They're not all that easy to handle unless you get them used to it from an early age. The most tame mine ever got was to take a treat from my hand and maybe if I was lucky, sit on my hand to eat it before leaping back to the safety of their cage.


----------



## lostbear (May 29, 2013)

FurrySweet said:


> Hello,
> I am going to be getting 2 harvest mice as pets in the near future and I was wondering if I could get a guide on:
> 
> The cage- what it's like and where I can get one, price etc.
> ...


All I can say is, you lucky duck - they're fabulous little things.


----------



## FurrySweet (Aug 29, 2013)

Hey, thanks that helps me alot,

So females is a better option?
I was rather to my liking to get males because I have it stuck in my head that I must call one of them 'Ted'

Heh, anyway I was thinking, what would you all think about to male Harvest mice that are brothers? maybe they wouldn't fight each other and introduced at a young age?

Anyway thanks for your help so far!


----------



## blade100 (Aug 24, 2009)

Still not a good idea. My friend was given two what she thought female harvest mice but one was male and so a few weeks later she gave birth to 6 babies one was a girl the other 5 were males. So she put all the male babies in one tank with the dad so father and sons. The mother and daughter lived together,they got on great. HOWEVER father and sons began fighting and as I said ate each other tails! So no I would still not get two brothers housed together.

Oh and my friend has 4 inch silent spinner wheels in her tanks for all her harvest mice.


----------



## FurrySweet (Aug 29, 2013)

Crikey!

I dont want 2 tail less mice!

Hmm I will look into that, thanks for all your help you have been very kind!

I fell in love with harvest mice when i went to a place which had harvest mice in the cafe, they were running around like mad and i could'nt take my eyes off them they were so cute!


----------



## magnolia (Sep 27, 2013)

Harvest mice are fascinating pets to watch. I have 5 females all living happily together. They are mum and 4 daughters. They get on great together.
I found they wouldn`t drink from a water bottle so i use the tiny glass tea candle holders. They are ideal.
For a bed i use the fat ball holders you buy for feeding birds. Filled with straw it makes a great bed for the mice. Mine all huddle together in the top of it


----------



## blade100 (Aug 24, 2009)

I just died of cuteness overload :001_wub:


----------



## magnolia (Sep 27, 2013)

The harvests are cute. Mummy harvest mouse is the biggest in my group. The others go down in size to a really tiny girl. My theory is they haven`t developed into full adults as mummy is the dominant mouse in the group. They sometimes push each other for a particular seed one has but they don`t fight at all. They get on far better than i expected.

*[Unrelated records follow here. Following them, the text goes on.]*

-- ==== Sys2Proof/Machine/Chain.lean ====
section
/-! DEFINITION. The lines of a unit: latching (R94 to R96), temporal noise reduction over lines (R82, R83), interleave groups
(R87), tap sends (R91, R203, R215), images and gap records (R93, R100 to R102, R374, R546), release (R101). -/
namespace Sys2Proof.Machine

/-- A unit's chain after reset: slot 0 is in use (R96). -/
def ref0 : RefUnit := ⟨[⟨true, []⟩, ⟨false, []⟩, ⟨false, []⟩], 0, none, [], [],
  ⟨0, 0, 0, List.replicate 16 (0, 0), none⟩, [], false, [], []⟩
/-- A connection number that no connection holds. -/
def conn0 : Conn := ⟨[], .none, 0, none, 0, none, false, 0, none, [], [], 0, none, [], none, 0, 0, 0, 0, false, none⟩
/-- A crew that has run nothing. -/
def crew0 : Crew := ⟨true, false, false, 0, 0, 0, none, false, []⟩
/-- An empty plan bank. -/
def bank0 : Bank := ⟨0, 0, 0, 0, false, ⟨[], [], []⟩⟩

/-- The chain of unit `u`. -/
def State.refU (s : State) (u : Nat) : RefUnit := mapGet ref0 s.refs u
/-- Store the chain of unit `u`. -/
def State.setRef (s : State) (u : Nat) (x : RefUnit) : State := { s with refs := mapSet ref0 s.refs u x }
/-- Connection `c`. -/
def State.conn (s : State) (c : Nat) : Conn := mapGet conn0 s.conns c
/-- Store connection `c`. -/
def State.setConn (s : State) (c : Nat) (x : Conn) : State := { s with conns := mapSet conn0 s.conns c x }
/-- The crew of stripe entry `e` of unit `u`. -/
def State.crew (s : State) (u e : Nat) : Crew := mapGet crew0 s.crews (64 * u + e)
/-- Store the crew of stripe entry `e` of unit `u`. -/
def State.setCrew (s : State) (u e : Nat) (x : Crew) : State := { s with crews := mapSet crew0 s.crews (64 * u + e) x }
/-- Plan bank `b`. -/
def State.bank (s : State) (b : Nat) : Bank := mapGet bank0 s.banks b
/-- Is plan bank `b` named by a live activation: a unit is dispatched from it, or an activation of it is on its way (R365). -/
def State.bankLive (s : State) (b : Nat) : Bool :=
  s.unitBank.any (fun e => e.2 == b + 1) || s.ents.any fun e => match e.act with
    | .model k _ => k == b
    | _ => false
/-- The state of plan bank `b` that MODEL_INFO reads: 0 empty, 1 loaded, 2 live. -/
def State.bankSt (s : State) (b : Nat) : Nat := if (s.bank b).st = 0 then 0 else if s.bankLive b then 2 else 1

/-- The segment number of R67. -/
def segNum (b : Int) (part : Nat) : Nat := wrapTo 64 (b * 256 + (part : Int))

/-- Is this the segment of boundary `b` and part `p`. -/
def SegSt.is (x : SegSt) (b : Int) (p : Nat) : Bool := decide (x.b = b ∧ x.part = p)
/-- The unreleased segment of a connection. -/
def State.seg? (s : State) (c : Nat) (b : Int) (p : Nat) : Option SegSt := (s.conn c).segs.find? fun x => x.is b p
/-- Change a segment of a connection. -/
def State.modSeg (s : State) (c : Nat) (b : Int) (p : Nat) (f : SegSt → SegSt) : State :=
  s.setConn c { s.conn c with segs := (s.conn c).segs.map fun x => if x.is b p then f x else x }
/-- Change the reservoir lines with an identifier. -/
def State.modLine (s : State) (c id : Nat) (f : ResLine → ResLine) : State :=
  s.setConn c { s.conn c with lines := (s.conn c).lines.map fun x => if x.id = id then f x else x }
/-- A reservoir line. -/
def State.line? (s : State) (c id : Nat) : Option ResLine := (s.conn c).lines.find? fun x => x.id == id

/-- Does an address belong to the parameter set of unit `u` (R94, R204, R266). -/
def isParam (u a : Nat) : Bool :=
  decide (regAddr .CAT_CTX u ≤ a ∧ a < regAddr .CAT_CTX (u + 1)) ||
  decide (0x300000 + 0x10000 * u + 4 ≤ a ∧ a < 0x300000 + 0x10000 * u + 0x60) ||
  decide (0x210000 + 0x400 * u ≤ a ∧ a < 0x210000 + 0x400 * (u + 1))
/-- The staging image of unit `u`. -/
def State.staging (s : State) (u : Nat) : FMap DWord := s.regs.filter fun e => isParam u e.1

/-- Has a segment been processed by both lanes: closed, and every line delivered. -/
def Conn.segSeen (x : Conn) (g : SegSt) : Bool := g.closed && x.lines.all fun l => !g.is l.b l.part || l.imaged

/-- Is live slot `i` of unit `u` needed (R96): current, or named by a segment not yet processed. -/
def State.slotNeeded (s : State) (u i : Nat) : Bool :=
  i == (s.refU u).cur || (List.range 16).any fun c =>
    (s.conn c).segs.any fun g => g.unit == u && decide (g.slot = some i) && !(s.conn c).segSeen g

/-- The pending entries of unit `u` (R94): transactions whose committed entries it holds. -/
def State.pendTx (s : State) (u : Nat) : List Nat :=
  ((s.ents.filter fun e => decide (e.at_ = .latch u ∧ e.phase = .held)).map (·.tx)).dedup

/-- The TAB_BANK value that an entry of unit `u` names, if any. -/
def Entry.tabBank (e : Entry) (u : Nat) : Option Nat :=
  match e.act with
  | .regWrite a v m => if e.at_ = .latch u ∧ a = regAddr .REF_CTRL u ∧ m % 2 = 1 then some (v % 2) else none
  | _ => none

/-- Is table bank `b` of unit `u` busy (R98). -/
def State.bankBusy (s : State) (u b : Nat) : Bool :=
  (List.range 3).any (fun i => ((s.refU u).live.getD i ⟨false, []⟩).used &&
    setFldIn ((s.refU u).live.getD i ⟨false, []⟩).set F.REF_CTRL_TAB_BANK u == b) ||
  s.ents.any fun e => decide (e.tabBank u = some b)

/-- Free the live slots that no line needs, and bring REF_SETS up to date (R96, R98). -/
def State.refSets (s : State) (u : Nat) : State :=
  let x := s.refU u
  let live := (List.range 3).map fun i => let l := x.live.getD i ⟨false, []⟩; { l with used := l.used && s.slotNeeded u i }
  let s := s.setRef u { x with live := live }
  let used := (List.range 3).foldl (fun n i => if (live.getD i ⟨false, []⟩).used then n + 2 ^ i else n) 0
  let s := (s.setFld F.REF_SETS_SLOTS_USED used u).setFld F.REF_SETS_PEND (s.pendTx u).length u
  let b (k : Nat) : Nat := if s.bankBusy u k then 1 else 0
  (s.setFld F.REF_SETS_BANK0_BUSY (b 0) u).setFld F.REF_SETS_BANK1_BUSY (b 1) u

/-- Apply one committed entry at its latch point (R95): a register write to the staging image, or a model activation for the
unit, after which the next task of each of its crews breaks the run (R207); a package with COMMIT_FLOOR raises MODEL_FLOOR (R497). -/
def State.latchEntry (s : State) (u : Nat) (e : Entry) : State :=
  match e.act with
  | .regWrite a v m => s.maskWrite a v m
  | .model bank _ =>
    let z := s.bank bank
    let s : State := { s with unitBank := mapSet 0 s.unitBank u (bank + 1) }
    let s : State := if z.commitFloor then
        { s with fuses := { s.fuses with modelFloor := max s.fuses.modelFloor z.svn }
                 fuseBox := { s.fuseBox with modelFloor := max s.fuseBox.modelFloor z.svn } }
      else s
    let s := s.logE 1 0xE00A [bank, (s.bank bank).release, (s.bank bank).ident % 2 ^ 32, 0]
    (List.range 64).foldl (fun s k => s.setCrew u k { s.crew u k with brk := true }) s
  | _ => s

/-- The entries of unit `u` that latch with boundary `b`, in tag order (R95). -/
def State.latching (s : State) (u : Nat) (b : Int) : List Entry :=
  sortBy (s.ents.filter fun e => decide (e.at_ = .latch u ∧ e.phase = .held ∧ e.tag ≤ b))
    fun x y => decide (x.tag < y.tag ∨ (x.tag = y.tag ∧ x.order ≤ y.order))

/-- A splice entry field of a set. -/
def splFld (set : FMap DWord) (f : Fld) (u k : Nat) : Nat := setFldIn set f u k
/-- Is splice entry `k` enabled and returning (R90). -/
def splReturns (set : FMap DWord) (u k : Nat) : Bool :=
  splFld set F.REF_SPLICE_EN u k == 1 && splFld set F.REF_SPLICE_RET u k != 7
/-- Does a set hold a returning splice. -/
def hasReturn (set : FMap DWord) (u : Nat) : Bool := (List.range 4).any fun k => splReturns set u k
/-- The enabled stripe entries of splice entry `k`. -/
def stripesOf (set : FMap DWord) (u k : Nat) : List Nat :=
  (List.range 64).filter fun e => setFldIn set F.ING_STRIPE_CREW_EN u e == 1 &&
    setFldIn set F.ING_STRIPE_CREW_SPLICE u e == k
/-- The stripe entries that run a crew: enabled, not export, of an enabled splice entry. -/
def crewEntries (set : FMap DWord) (u : Nat) : List Nat :=
  (List.range 4).flatMap fun k => if splFld set F.REF_SPLICE_EN u k = 1 then
    (stripesOf set u k).filter fun e => setFldIn set F.ING_STRIPE_CREW_EXPORT u e == 0 else []

/-- First tile and member count of the crew of a stripe entry in a set (R205). -/
def crewSpan (set : FMap DWord) (u e : Nat) : Nat × Nat :=
  (32 * setFldIn set F.ING_STRIPE_CREW_COL u e + setFldIn set F.ING_STRIPE_CREW_HEAD u e,
   setFldIn set F.ING_STRIPE_CREW_N_M1 u e + 1)

/-- Words without poison. -/
def plainWords (ws : List Nat) : List Cell16 := ws.map fun w => ⟨BitVec.ofNat 128 w, false⟩

/-- What the resident convoy of a crew delivers into tile `t` as member `m`: the route images and its resident weights (R243,
R300); it goes to the tile that stands in for `t` (R425). -/
def State.loadTile (s : State) (t : Nat) (c : PkgCrew) (m : Nat) : State :=
  let d := s.subTile t
  let s := (c.full :: c.nm1.toList).foldl (fun s p => s.writeWs d false p.base (plainWords p.words)) s
  (c.resident.filter fun r => r.1 == m).foldl (fun s r => s.writeWs d r.2.1 r.2.2.1 (plainWords r.2.2.2)) s

/-- A crew that an activation places: its tiles are loaded, and TILE_RB_CFG of each is written between two of its tasks (R205,
R209, R291). -/
def State.placeCrew (s : State) (u : Nat) (set : FMap DWord) (e : Entry) (c : PkgCrew) : State :=
  let q := crewSpan set u c.entry
  let s := (List.range q.2).foldl (fun s m => s.loadTile (q.1 + m) c m) s
  let cfg (m : Nat) : Entry := ⟨64, 2048, .regWrite (regAddr .TILE_RB_CFG (q.1 + m)) (2 ^ 31 + (q.2 - 1) * 2 ^ 16 + m * 2 ^ 8) 0xFFFFFFFF,
    .crew u c.entry, .held, e.tag, e.order⟩
  { s with ents := (List.range q.2).map cfg ++ s.ents }

/-- The duplicate of a weight region (R226), a unit at a time. -/
def State.goldenCopy (s : State) (from_ copy n : Nat) : State :=
  (List.range n).foldl (fun s i =>
    match s.hbmPhys (from_ + 64 * i) with
    | some p =>
      let bs := s.hbmReadPhys p 64
      s.hbmWrite (copy + 64 * i) (bs.map (·.1)) (bs.any (·.2))
    | none => s) s

/-- What a model activation puts in place for unit `u` at its latch point: golden copies (R226), and every crew of the package
whose stripe entry is enabled and no export in the new set. -/
def State.placeModel (s : State) (u : Nat) (set : FMap DWord) (e : Entry) : State :=
  match e.act with
  | .model bank _ =>
    let p := (s.bank bank).pkg
    let s := p.golden.foldl (fun s g => s.goldenCopy g.1 g.2.1 g.2.2) s
    (p.crews.filter fun c => c.unit == u && setFldIn set F.ING_STRIPE_CREW_EN u c.entry == 1 &&
      setFldIn set F.ING_STRIPE_CREW_EXPORT u c.entry == 0).foldl (fun s c => s.placeCrew u set e c) s
  | _ => s

/-- The latch point of unit `u` (R95, R96): the slot that holds the new set, or none where no slot is free. -/
def State.latchSet (s : State) (u : Nat) (b : Int) : State × Option Nat :=
  let es := s.latching u b
  let s' := es.foldl (fun s e => s.latchEntry u e) s
  let set := s'.staging u
  let x := s.refU u
  let free := (List.range 3).find? fun i => !(x.live.getD i ⟨false, []⟩).used
  let fin (s : State) (i : Nat) : State :=
    let s : State := { s with ents := s.ents.filter fun e => !es.contains e }
    let s := es.foldl (fun s e => s.placeModel u set e) s
    let s := s.setRef u { s.refU u with cur := i, curB := some b, live := x.live.set i ⟨true, set⟩ }
    ((s.setFld F.REF_SETS_WAITING 0 u).pulse (.local_ (0x50 + u)) 1).txSettle
  if set = (x.live.getD x.cur ⟨false, []⟩).set then ((fin s' x.cur).refSets u, some x.cur)
  else match free with
    | some i => ((fin s' i).refSets u, some i)
    | none => ((s.setFld F.REF_SETS_WAITING 1 u).setFld F.REF_SETS_WAITED 1 u, none)

/-- The parameter set of a live slot. -/
def State.slotSet (s : State) (u i : Nat) : FMap DWord := ((s.refU u).live.getD i ⟨false, []⟩).set

/-- Is a segment of a connection on the hard shoulder; the SHOULDER and FILL fields follow (R74). -/
def State.resStat (s : State) (c : Nat) : State :=
  let x := s.conn c
  (s.setFld F.ING_RES_STAT_SHOULDER (if x.segs.any (·.hs) then 1 else 0) c).setFld F.ING_RES_STAT_FILL x.lines.length c

/-- Write the GAP record of a segment (R100, R546). -/
def State.gapRecord (s : State) (c : Nat) (g : SegSt) (line : Nat) (stamp : Stamp) (flags : Nat) (final : Bool) : State :=
  let st := if g.reason = 2 ∨ g.reason = 5 then 0 else 0x0301
  s.egress ⟨2, c, flags, 0xFF, { stamp with seg := segNum g.b g.part },
    gapPayload st g.reason final (if final then g.next - line else 0)⟩

/-- Write what is owed of a segment's gap: the first record once its line has been delivered, the second once a segment that
was open then has closed and delivered its last line (R546). -/
def State.gapTry (s : State) (c : Nat) (b : Int) (p : Nat) : State :=
  match s.seg? c b p with
  | some g =>
    match g.gap with
    | some o =>
      let ls := (s.conn c).lines.filter fun l => g.is l.b l.part
      if !o.written then
        match ls.find? (fun l => l.n == o.line && l.imaged) with
        | some l =>
          let st : Stamp := ⟨segNum b p, l.line, l.pos, l.time⟩
          let fl := l.oflags ||| 1
          let s := s.gapRecord c g o.line st fl g.closed
          s.modSeg c b p fun g => { g with gap := if g.closed then none else some { o with written := true, stamp := st, flags := fl } }
        | none => if g.closed && decide (g.next ≤ o.line) then s.modSeg c b p fun g => { g with gap := none } else s
      else if g.closed && ls.all (·.imaged) then
        (s.gapRecord c g o.line o.stamp o.flags true).modSeg c b p fun g => { g with gap := none }
      else s
    | none => s
  | none => s

/-- May the oldest segment be released (R101). -/
def Conn.canRelease (x : Conn) (g : SegSt) : Bool :=
  x.segSeen g && (g.tasks.isEmpty || g.hs) && g.reread.isNone && g.gap.isNone

/-- Release segments in order (R101); `n` bounds how many. -/
def State.release (s : State) (c : Nat) : Nat → State
  | 0 => s.resStat c
  | n + 1 =>
    let x := s.conn c
    match x.segs with
    | g :: gs =>
      if x.canRelease g then
        ((s.setConn c { x with segs := gs, lines := x.lines.filter fun l => !g.is l.b l.part }).refSets g.unit).release c n
      else s.resStat c
    | [] => s.resStat c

This is mummy mouse ( Honey)


----------



## lostbear (May 29, 2013)

magnolia said:


> Harvest mice are fascinating pets to watch. I have 5 females all living happily together. They are mum and 4 daughters. They get on great together.
> I found they wouldn`t drink from a water bottle so i use the tiny glass tea candle holders. They are ideal.
> For a bed i use the fat ball holders you buy for feeding birds. Filled with straw it makes a great bed for the mice. Mine all huddle together in the top of it


That pic is wonderful! They are exquisite little creatures, aren't they?


----------



## magnolia (Sep 27, 2013)

They are delightful animals. So sweet when they wrap their tails around branches when climbing


----------